Cooling tower refurbishment for fertiliser plant
IWC are currently in the process of finalising the refurbishment of 2 cells of a larger 12 cell forced draught cooling tower. With civil repairs completed, all that’s left is to install a fibreglass liner (corrosion barrier) whereafter the internals are to be fitted. The fertiliser plant is one of the major suppliers of granular fertilisers, namely diammonium phosphate (DAP) and monoammonium phosphate (MAP), core ingredients in final fertiliser products comprising nitrogen, phosphates and potassium, also known as NPKs in South Africa.
The phosphate rock concentrate, a key input in phosphoric acid production, is railed primarily from Phalaborwa to Richards Bay. Richards Bay is one of the country’s largest harbours and interestingly, it is also the deepest natural harbour on the African continent.
The 12 cell, forced draught concrete cooling tower was in a poor state of repair. Severe clogging of the internals had occurred due to the nature of the process solution as well as the harsh site-specific ambient conditions.

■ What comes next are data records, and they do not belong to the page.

/-- SELFTEST_DONE (R660). -/
def execSelftestDone (r : SelfTest) (s : State) : Host.Outcome State Fault Refusal := .next (s.selftestDone r)

/-- A write of ACCEPT_REDUCED and its status: accepted when cores alone failed and each cluster keeps one (R663). -/
def State.acceptReduced (s : State) (v : Bool) : State × Nat :=
  if !v then (s, stOk)
  else if s.moduleState ≠ 5 || s.power.otherFail ||
      (List.range 12).any (fun cl => s.obj (kDev 0x4101 (cl + 1)) % 256 = fuses cl) then (s, stState)
  else ((s.setObj (kDev 0x4100 3) 1).toReady, stOk)

/-- ACCEPT_REDUCED (R663). -/
def execAcceptReduced (v : Bool) (s : State) : Host.Outcome State Fault Refusal := .next (written (s.acceptReduced v))

/-- A write of RETEST and its status: power-up starts again at the rail ramp (R664). -/
def State.retest (s : State) (v : Bool) : State × Nat :=
  if !v then (s, stOk)
  else if s.moduleState ≠ 5 then (s, stState)
  else (s.mainReset.clearResults.setModule 1, stOk)

/-- RETEST (R664). -/
def execRetest (v : Bool) (s : State) : Host.Outcome State Fault Refusal := .next (written (s.retest v))

/-! ### The governor and the temperature loop (R638 to R642) -/

/-- The core clock is the smaller of the caps; a cap that falls and takes the clock with it is a step down (R638, R665). -/
def State.setCap (s : State) (sub v : Nat) : State :=
  let s := s.setObj (kDev 0x3020 sub) v
  let m := min (s.obj (kDev 0x3020 3)) (s.obj (kDev 0x3020 4))
  let s := if m < s.obj (kDev 0x3020 2) then s.cnt48 (kDev 0x3020 5) 1 else s
  s.setObj (kDev 0x3020 2) m

/-- A cap one step lower, and one step higher. -/
def capDown (v : Nat) : Nat := max 800 (v - 100)
/-- A cap one step higher. -/
def capUp (v : Nat) : Nat := min 1600 (v + 100)

/-- GOVERNOR_LOOP: the input power averaged over the last millisecond moves POWER_CAP_MHZ. While Patrol restarts the caps
hold (R692). -/
def State.governor (s : State) (w : Nat) : State :=
  if s.patrol.restarting || !s.patrol.on then s
  else
    let s := s.setObj (kDev 0x3001 4) w
    let lim := s.obj (kDev 0x3020 1)
    let cap := s.obj (kDev 0x3020 3)
    let p := s.power
    if lim < w then
      let n := if cap = 800 then p.unmet + 1 else 0
      let s : State := { s with power := { p with below := 0, unmet := n } }
      let s := if n = 10 then s.event 0x1A 2 0xFF w 0 else s
      s.setCap 3 (capDown cap)
    else if w < lim - 100 then
      if p.below + 1 < 10 then { s with power := { p with below := p.below + 1, unmet := 0 } }
      else ({ s with power := { p with below := 0, unmet := 0 } } : State).setCap 3 (capUp cap)
    else { s with power := { p with below := 0, unmet := 0 } }

/-- GOVERNOR_LOOP (R638). -/
def execGovernorLoop (watts : BitVec 16) (s : State) : Host.Outcome State Fault Refusal := .next (s.governor watts.toNat)

/-- POWER_CLAMP: above 2,200 W the clock and both caps fall to 800 MHz. -/
def State.clamp (s : State) (w : Nat) : State :=
  if w ≤ 2200 then s
  else (((s.setObj (kDev 0x3020 3) 800).setObj (kDev 0x3020 4) 800).setObj (kDev 0x3020 2) 800).cnt16 (kDev 0x3020 6) 1

/-- POWER_CLAMP (R640). -/
def execPowerClamp (watts : BitVec 16) (s : State) : Host.Outcome State Fault Refusal := .next (s.clamp watts.toNat)

/-- A temperature in hundredths of a degree as an I32 object holds it. -/
def i32Nat (v : Int) : Nat := (v % 2 ^ 32).toNat
/-- The value of an I32 object. -/
def natI32 (n : Nat) : Int := if n < 2 ^ 31 then n else (n : Int) - 2 ^ 32
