-- ==== Sys2Proof/Machine/Env.lean ====
section
/-! DEFINITION. Physical happenings that no row of the opcode table brings (log 154): errors that ECC meets at a read, what controllers,
caches and lanes count, Patrol's time over a request, its beacons, packets at its port, and invalidations of the host's translations. -/

namespace Sys2Proof.Machine

/-- The read that met an uncorrectable error ends its task with CHECKSUM (R434, R436, R443). -/
def State.readerFails (s : State) (reader : Option CoreId) : State :=
  match reader with
  | none => s
  | some c => if ((s.core c.c c.s).task).isSome then s.taskFail c.c c.s cChecksum else s

/-- A word of a stack or package holds a byte of a data block: its own, or that of the block that a spare serves (R438). -/
def State.wordIsData (s : State) (unit word : Nat) : Bool :=
  match placeOf unit (word * 64) with
  | .data _ => true
  | .spare k => (s.servedBy unit k).isSome
  | _ => false

/-- A word of memory is read with an error (R435, R436). -/
def State.memoryError (s : State) (unit word : Nat) (bad : Bool) (reader : Option CoreId) : State :=
  if !wordExists unit word then s
  else
    let s' := s.eccAt unit word (if bad then .uncorrectable else .corrected)
    if bad && s.wordIsData unit word then s'.readerFails reader else s'

/-- A word of a cluster's SRAM is read with an error (R443, R450): in a cache line the line is dropped and fetched again, in the control
region the cluster takes a fault, and elsewhere the task that reads ends with CHECKSUM. -/
def State.scratchError (s : State) (cl off : Nat) (bad : Bool) (reader : Option CoreId) : State :=
  if !bad then s.cnt16 (kCl cl 0x90 5) 1
  else
    let s := s.cnt16 (kCl cl 0x90 6) 1
    if s.scratchSize cl ≤ off then s
    else if inControl off then s.controlFault cl
    else s.readerFails reader

/-- FEC corrects symbols of a link, or meets codewords that it cannot correct (R535, R570). -/
def State.fecCounts (s : State) (n corrected uncorrectable : Nat) : State :=
  if s.linkState n = 0 then s else (s.cnt48 (kLink n 8) corrected).cnt16 (kLink n 9) uncorrectable

/-- The main domain has its rails and clocks: self-test or later (R634, R657). -/
def State.mainUp (s : State) : Bool := 2 ≤ s.moduleState

/-- A happening's effect. Those of the main domain need its rails. -/
def State.happen (s : State) (h : Happening) : State :=
  match h with
  | .memoryError u w bad r => if s.mainUp then s.memoryError u.val w.toNat bad r else s
  | .scratchError cl off bad r => if s.mainUp then s.scratchError cl.val off.toNat bad r else s
  | .coreCorrected c => if s.mainUp && s.siteState c.c c.s ≠ 0 then s.cnt16 (kCore c.c c.s 3 4) 1 else s
  | .demoted u => if s.mainUp && wordExists u.val 0 then s.cnt48 (kDev (unitIdx u.val) 4) 1 else s
  | .cacheRead cl hit => if s.mainUp then s.cnt48 (kCl cl.val 0x90 (if hit then 2 else 3)) 1 else s
  | .fec n c u => if s.mainUp then s.fecCounts n.val c u else s
  | .patrolBusy => s.patrolBusy
  | .patrolDone => s.patrolDone
  | .beaconDue => s.sendBeacon
  | .frame f => s.portFrame f
  | .atsInvalidate pasid page =>
    { s with host := { s.host with ats := s.host.ats.filter (fun x => !(x.1 = pasid && x.2.1 = page)) } }

end Sys2Proof.Machine
end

We partnered with a local civil specialist repair contractor to undertake the civil repairs on our behalf. The concrete and steelwork was reinstated using suitable modern repair materials and methodologies that considered the aggressive operating conditions of the plant and would thus ensure the mechanical integrity of structure going forward. The existing fibreglass liner also had to be repaired and reinstated in many areas, requiring adequate surface preparation and strict quality control with respect to the application thereof.
The severely clogged internals were stripped and safely disposed of. The existing fibreglass liner was then inspected, and all damaged areas removed exposing the deteriorated concrete substrate. Civil repairs were carried out, and the re-application of a suitable fibreglass liner was undertaken. A new treated timber structure with exotic stainless steel fasteners was installed; ideally suited for the corrosive process water and ambient conditions. A new fibreglass water distribution trough system with purpose made polypropylene sprayers was installed on top of the timber structure. The fill consists of treated timber splash bars to ensure that clogging is kept to a minimum. New PVC drift eliminators with clipped polypropylene spacers were also installed at the top of the cooling tower.